Онлайн книга «От чистого сердца»

Cтраница 20

На фестивале мне довелось познакомиться со многими интересными людьми – веселыми, сильными, смелыми. Этот фестиваль был панорамой молодости, высоких мечтаний, вся жизнь была впереди. И вот этот распахнутый взгляд в счастливое будущее чувствовался повсюду – в песнях, в людях, в разговорах, в улыбках. Фестиваль стал настоящим праздником. Люди, с которыми я познакомилась, произвели на меня неизгладимое впечатление – такие, как они, живут жадно, отчаянно, целеустремленно. Если работают – то до изнеможения, если смеются – до слез, если счастливы – то каждой клеточкой своей души. Увидев этих людей, поняла, что живу правильно, ведь я сама никогда не была пассивной или скучной. Еще в Польше была председателем комсомольской организации лицея, в котором училась, много занималась комсомольской работой в последующие годы. Считала себя, как это принято говорить, «активисткой». Фестиваль придал мне уверенности, стало понятно, что иначе невозможно существовать на свете, нужно ощущать себя частицей этой огромной массы интересных людей, надо быть им под стать. Всегда. И не важно, сколько тебе лет.

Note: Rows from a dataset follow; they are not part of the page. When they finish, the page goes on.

-- ==== Sys2Proof/Laws/FrameHost.lean ====
section
/-! SUPPORT. What the DMA engines, the command rings and the network leave as it was: one lemma for each operation and each command (see Frame). -/

namespace Sys2Proof.Laws

open Sys2Proof.Machine

/-! Dma. -/

theorem fr_carryPoison {W : Nat} {s0 : State} {s : State} {ws : List Nat} (hw : 98304 ||| W = W) (hs : Fr W s0 s) :
    Fr W s0 (State.carryPoison s ws) := by
  unfold State.carryPoison
  repeat' first
    | intro _
    | with_reducible assumption
    | with_reducible refine fr_markWord hw ?_
    | with_reducible apply Fr.ite
    | with_reducible apply Fr.foldl

theorem fr_deliver {W : Nat} {s0 : State} {s : State} {lo : Nat} {n : Nat} (hw : 256 ||| W = W) (hs : Fr W s0 s) :
    Fr W s0 (State.deliver s lo n) := by
  unfold State.deliver
  repeat' first
    | (extract_lets +onlyGivenNames z; clear_value z; revert z; intro _)
    | with_reducible refine fr_freeRing hw ?_
    | ((with_reducible apply Fr.of); rotate_left 23; (with_reducible exact Or.inr rfl); rotate_left 3; with_reducible assumption; (iterate 25 (first | with_reducible exact Or.inr rfl | with_reducible exact Or.inr ⟨rfl, rfl⟩ | exact Or.inl (Fr.bit hw rfl))))

theorem fr_countBytes {W : Nat} {s0 : State} {s : State} {r : Nat} {n : Nat} (hs : Fr W s0 s) :
    Fr W s0 (State.countBytes s r n) := by
  unfold State.countBytes
  repeat' first
    | with_reducible assumption
    | (extract_lets +onlyGivenNames z; clear_value z; revert z; intro _)
    | with_reducible refine fr_setReg64 ?_

theorem fr_setMoved {W : Nat} {s0 : State} {s : State} {r : Nat} {e : CurEntry} {m : Moved} (hw : 8388608 ||| W = W) (hs : Fr W s0 s) :
    Fr W s0 (State.setMoved s r e m) := by
  unfold State.setMoved
  repeat' first
    | with_reducible assumption
    | (extract_lets +onlyGivenNames z; clear_value z; revert z; intro _)
    | with_reducible refine fr_setRing hw ?_
    | with_reducible refine fr_countBytes ?_

theorem fr_placeLocal {W : Nat} {s0 : State} {a : Nat} {a1 : State} {a2 : Desc} {a3 : Nat} {a4 : List Sys2Proof.Byte} (hw : 98304 ||| W = W) (ha1 : Fr W s0 a1) :
    Fr W s0 (State.placeLocal a a1 a2 a3 a4) := by
  induction a generalizing a1 a2 a3 a4 with
  | zero =>
    unfold State.placeLocal
    repeat' (with_reducible assumption)
  | succ n ih =>
    unfold State.placeLocal
    repeat' first
      | intro _
      | with_reducible assumption
      | (extract_lets +onlyGivenNames z; clear_value z; revert z; intro _)
      | with_reducible apply ih
      | with_reducible refine fr_memWrite hw ?_
      | with_reducible apply Fr.ite

theorem fr_spoilBeat {W : Nat} {s0 : State} {s : State} {d : Desc} {o : Nat} (hw : 98306 ||| W = W) (hs : Fr W s0 s) :
    Fr W s0 (State.spoilBeat s d o) := by
  unfold State.spoilBeat
  repeat' first
    | with_reducible assumption
    | (extract_lets +onlyGivenNames z; guard_hyp z : State := _; refine Fr.cut (x := z) ?_ (fun _ => ?_); rotate_left; clear_value z; revert z; intro _ _; rotate_left; unfold z; clear z)
    | (extract_lets +onlyGivenNames z; clear_value z; revert z; intro _)
    | with_reducible refine fr_memWrite (Fr.sub (V := 98306) rfl hw) ?_
    | ((with_reducible apply Fr.of); rotate_left 23; (with_reducible exact Or.inr rfl); rotate_left 3; with_reducible assumption; (iterate 25 (first | with_reducible exact Or.inr rfl | with_reducible exact Or.inr ⟨rfl, rfl⟩ | exact Or.inl (Fr.bit hw rfl))))

theorem fr_moveIn {W : Nat} {s0 : State} {s : State} {r : Nat} {e : CurEntry} {data : Sys2Proof.HostRead} (hw : 8486912 ||| W = W) (hs : Fr W s0 s) :
    Fr W s0 (State.moveIn s r e data) := by
  unfold State.moveIn
  repeat' first
    | intro _
    | with_reducible assumption
    | (extract_lets +onlyGivenNames z; guard_hyp z : State := _; refine Fr.cut (x := z) ?_ (fun _ => ?_); rotate_left; clear_value z; revert z; intro _ _; rotate_left; unfold z; clear z)
    | (extract_lets +onlyGivenNames z; clear_value z; revert z; intro _)
    | with_reducible refine fr_placeLocal (Fr.sub (V := 8486912) rfl hw) ?_
    | with_reducible refine fr_setMoved (Fr.sub (V := 8486912) rfl hw) ?_
    | with_reducible refine fr_memWrite (Fr.sub (V := 8486912) rfl hw) ?_
    | with_reducible apply Fr.foldl
    | split

theorem fr_execFigWait {W : Nat} {s0 : State} {ring : Nat} {data : Sys2Proof.HostRead} {s : State} (hw : 8486912 ||| W = W) (hs : Fr W s0 s) :
    FrO W s0 (execFigWait ring data s) := by
  unfold execFigWait
  repeat' first
    | intro _
    | with_reducible assumption
    | with_reducible refine fr_finish ?_ ?_
    | with_reducible refine fr_moveIn hw ?_
    | with_reducible apply Fr.ite
    | split

theorem fr_moveRow {W : Nat} {s0 : State} {s : State} {d : Desc} {row : Nat} (hw : 98312 ||| W = W) (hs : Fr W s0 s) :
    Fr W s0 (State.moveRow s d row) := by
  unfold State.moveRow
  repeat' first
    | intro _
    | with_reducible assumption
    | (extract_lets +onlyGivenNames z; guard_hyp z : State := _; refine Fr.cut (x := z) ?_ (fun _ => ?_); rotate_left; clear_value z; revert z; intro _ _; rotate_left; unfold z; clear z)
    | (extract_lets +onlyGivenNames z; guard_hyp z : Hst := _; revert z; intro _)
    | (extract_lets +onlyGivenNames z; clear_value z; revert z; intro _)
    | with_reducible refine fr_touch (Fr.sub (V := 98312) rfl hw) ?_
    | with_reducible refine fr_hostWrite (Fr.sub (V := 98312) rfl hw) ?_
    | with_reducible refine fr_carryPoison (Fr.sub (V := 98312) rfl hw) ?_
    | with_reducible refine fr_memWrite (Fr.sub (V := 98312) rfl hw) ?_
    | with_reducible apply Fr.ite
    | ((with_reducible apply Fr.of); rotate_left 23; (with_reducible exact Or.inr rfl); rotate_left 3; with_reducible assumption; (iterate 25 (first | with_reducible exact Or.inr rfl | with_reducible exact Or.inr ⟨rfl, rfl⟩ | exact Or.inl (Fr.bit hw rfl))))

theorem fr_moveOut {W : Nat} {s0 : State} {s : State} {r : Nat} {e : CurEntry} (hw : 8486920 ||| W = W) (hs : Fr W s0 s) :
    Fr W s0 (State.moveOut s r e) := by
  unfold State.moveOut
  repeat' first
    | intro _
    | with_reducible assumption
    | (extract_lets +onlyGivenNames z; guard_hyp z : State := _; refine Fr.cut (x := z) ?_ (fun _ => ?_); rotate_left; clear_value z; revert z; intro _ _; rotate_left; unfold z; clear z)
    | (extract_lets +onlyGivenNames z; clear_value z; revert z; intro _)
    | with_reducible refine fr_moveRow (Fr.sub (V := 8486920) rfl hw) ?_
    | with_reducible refine fr_setMoved (Fr.sub (V := 8486920) rfl hw) ?_
    | with_reducible apply Fr.foldl

theorem fr_startDesc {W : Nat} {s0 : State} {s : State} {r : Nat} {kind : Nat} {f : CurEntry → State} (hw : 41943048 ||| W = W) (hs : Fr W s0 s) (hf : ∀ (x0 : CurEntry), Fr W s0 (f x0)) :
    Fr W s0 (State.startDesc s r kind f) := by
  unfold State.startDesc
  repeat' first
    | with_reducible assumption
    | with_reducible apply hf
    | with_reducible refine fr_refuse hw ?_
    | split

theorem fr_execDmaH2F {W : Nat} {s0 : State} {ring : Nat} {data : Sys2Proof.HostRead} {s : State} (hw : 42041352 ||| W = W) (hs : Fr W s0 s) :
    FrO W s0 (execDmaH2F ring data s) := by
  unfold execDmaH2F
  repeat' first
    | intro _
    | with_reducible assumption
    | (extract_lets +onlyGivenNames z; clear_value z; revert z; intro _)
    | with_reducible refine fr_finish ?_ ?_
    | with_reducible refine fr_startDesc (Fr.sub (V := 42041352) rfl hw) ?_ ?_
    | with_reducible refine fr_setRing (Fr.sub (V := 42041352) rfl hw) ?_
    | with_reducible refine fr_moveIn (Fr.sub (V := 42041352) rfl hw) ?_
    | with_reducible apply Fr.ite

theorem fr_execDmaL2L {W : Nat} {s0 : State} {ring : Nat} {s : State} (hw : 42041352 ||| W = W) (hs : Fr W s0 s) :
    FrO W s0 (execDmaL2L ring s) := by
  unfold execDmaL2L
  repeat' first
    | intro _
    | with_reducible assumption
    | with_reducible refine fr_finish ?_ ?_
    | with_reducible refine fr_startDesc (Fr.sub (V := 42041352) rfl hw) ?_ ?_
    | with_reducible refine fr_moveOut (Fr.sub (V := 42041352) rfl hw) ?_

theorem fr_execDmaH2L {W : Nat} {s0 : State} {ring : Nat} {data : Sys2Proof.HostRead} {s : State} (hw : 42041352 ||| W = W) (hs : Fr W s0 s) :
    FrO W s0 (execDmaH2L ring data s) := by
  unfold execDmaH2L
  repeat' first
    | intro _
    | with_reducible assumption
    | with_reducible refine fr_finish ?_ ?_
    | with_reducible refine fr_startDesc (Fr.sub (V := 42041352) rfl hw) ?_ ?_
    | with_reducible refine fr_moveIn (Fr.sub (V := 42041352) rfl hw) ?_
    | with_reducible apply Fr.ite

theorem fr_execDmaL2H {W : Nat} {s0 : State} {ring : Nat} {s : State} (hw : 42041352 ||| W = W) (hs : Fr W s0 s) :
    FrO W s0 (execDmaL2H ring s) := by
  unfold execDmaL2H
  repeat' first
    | intro _
    | with_reducible assumption
    | with_reducible refine fr_finish ?_ ?_
    | with_reducible refine fr_startDesc (Fr.sub (V := 42041352) rfl hw) ?_ ?_
    | with_reducible refine fr_moveOut (Fr.sub (V := 42041352) rfl hw) ?_

theorem fr_execDescriptorComplete {W : Nat} {s0 : State} {ring : Nat} {errs : Sys2Proof.XferErrors} {s : State} (hw : 42049290 ||| W = W) (hs : Fr W s0 s) :
    FrO W s0 (execDescriptorComplete ring errs s) := by
  unfold execDescriptorComplete
  repeat' first
    | intro _
    | with_reducible assumption
    | (extract_lets +onlyGivenNames z; guard_hyp z : State := _; refine Fr.cut (x := z) ?_ (fun _ => ?_); rotate_left; clear_value z; revert z; intro _ _; rotate_left; unfold z; clear z)
    | (extract_lets +onlyGivenNames z; clear_value z; revert z; intro _)
    | with_reducible refine fr_finish ?_ ?_
    | with_reducible refine fr_spoilBeat (Fr.sub (V := 42049290) rfl hw) ?_
    | with_reducible refine fr_answer (Fr.sub (V := 42049290) rfl hw) ?_
    | with_reducible refine fr_resumeLoadKey (Fr.sub (V := 42049290) rfl hw) ?_
    | with_reducible refine fr_deliver (Fr.sub (V := 42049290) rfl hw) ?_
    | with_reducible apply Fr.ite
    | split

/-! Commands. -/

theorem fr_restartFigure {W : Nat} {s0 : State} {s : State} {off : Nat} (hw : 256 ||| W = W) (hs : Fr W s0 s) :
    Fr W s0 (State.restartFigure s off) := by
  unfold State.restartFigure
  repeat' first
    | (extract_lets +onlyGivenNames z; clear_value z; revert z; intro _)
    | ((with_reducible apply Fr.of); rotate_left 23; (with_reducible exact Or.inr rfl); rotate_left 3; with_reducible assumption; (iterate 25 (first | with_reducible exact Or.inr rfl | with_reducible exact Or.inr ⟨rfl, rfl⟩ | exact Or.inl (Fr.bit hw rfl))))

theorem fr_clearRc {W : Nat} {s0 : State} {s : State} {off : Nat} (hs : Fr W s0 s) :
    Fr W s0 (State.clearRc s off) := by
  unfold State.clearRc
  repeat' first
    | intro _
    | with_reducible assumption
    | with_reducible refine fr_setReg ?_
    | with_reducible apply Fr.ite

theorem fr_wakeLanes {W : Nat} {s0 : State} {s : State} {serial : Nat} (hw : 16384 ||| W = W) (hs : Fr W s0 s) :
    Fr W s0 (State.wakeLanes s serial) := by
  unfold State.wakeLanes
  repeat' first
    | intro _
    | with_reducible assumption
    | (extract_lets +onlyGivenNames z; guard_hyp z : State := _; refine Fr.cut (x := z) ?_ (fun _ => ?_); rotate_left; clear_value z; revert z; intro _ _; rotate_left; unfold z; clear z)
    | (extract_lets +onlyGivenNames z; clear_value z; revert z; intro _)
    | with_reducible refine fr_sendBlocks hw ?_
    | with_reducible refine fr_modLane hw ?_
    | with_reducible apply Fr.foldl
    | ((with_reducible apply Fr.of); rotate_left 23; (with_reducible exact Or.inr rfl); rotate_left 3; with_reducible assumption; (iterate 25 (first | with_reducible exact Or.inr rfl | with_reducible exact Or.inr ⟨rfl, rfl⟩ | exact Or.inl (Fr.bit hw rfl))))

Золотая медаль Всемирного фестиваля молодежи и студентов оказалась не просто первой наградой – её ценность была в том, что повысился наш профессиональный статус и у нас появилось право работать от Ленэстрады, которая позже превратилась в Ленконцерт. Нас стали посылать на гастроли по всему Союзу. Куда только не заносила нас артистическая судьба: Советский Союз мы объездили от Балтики до Тихого океана, столько всего испытали, узнали нового. Довольно часто выступали в жанре «рабочий полдень», то есть перед заводчанами, прямо в заводских цехах, можно сказать, в обеденный перерыв. Нам быстро строили небольшой помост, и мы давали концерт. Перед нами были настоящие рабочие лица – серьезные, усталые, иногда суровые, но как приятно было замечать перемену, когда лица светлели, на них появлялись улыбки, мечтательное выражение, «сердитки» меж бровей разглаживались. При этом, чтобы хорошо нас видеть, трудовые зрители сами распределяли между собой импровизированный «зрительный зал»: кто забирался на кран, кто на станок, а были хитрецы, использовавшие специальные установки в качестве «партера». В общем, всякое бывало. Подобные концерты были самыми успешными, самыми благодарными и щедрыми на аплодисменты. Мы видели, что песни находят отклик в сердцах этих людей. Никто не притворялся, не сидел с каменным лицом. Эмоционально, искренне, словно дети, эти лучшие в мире зрители откликались на услышанное. Наши трудовые концерты я вспоминаю до сих пор.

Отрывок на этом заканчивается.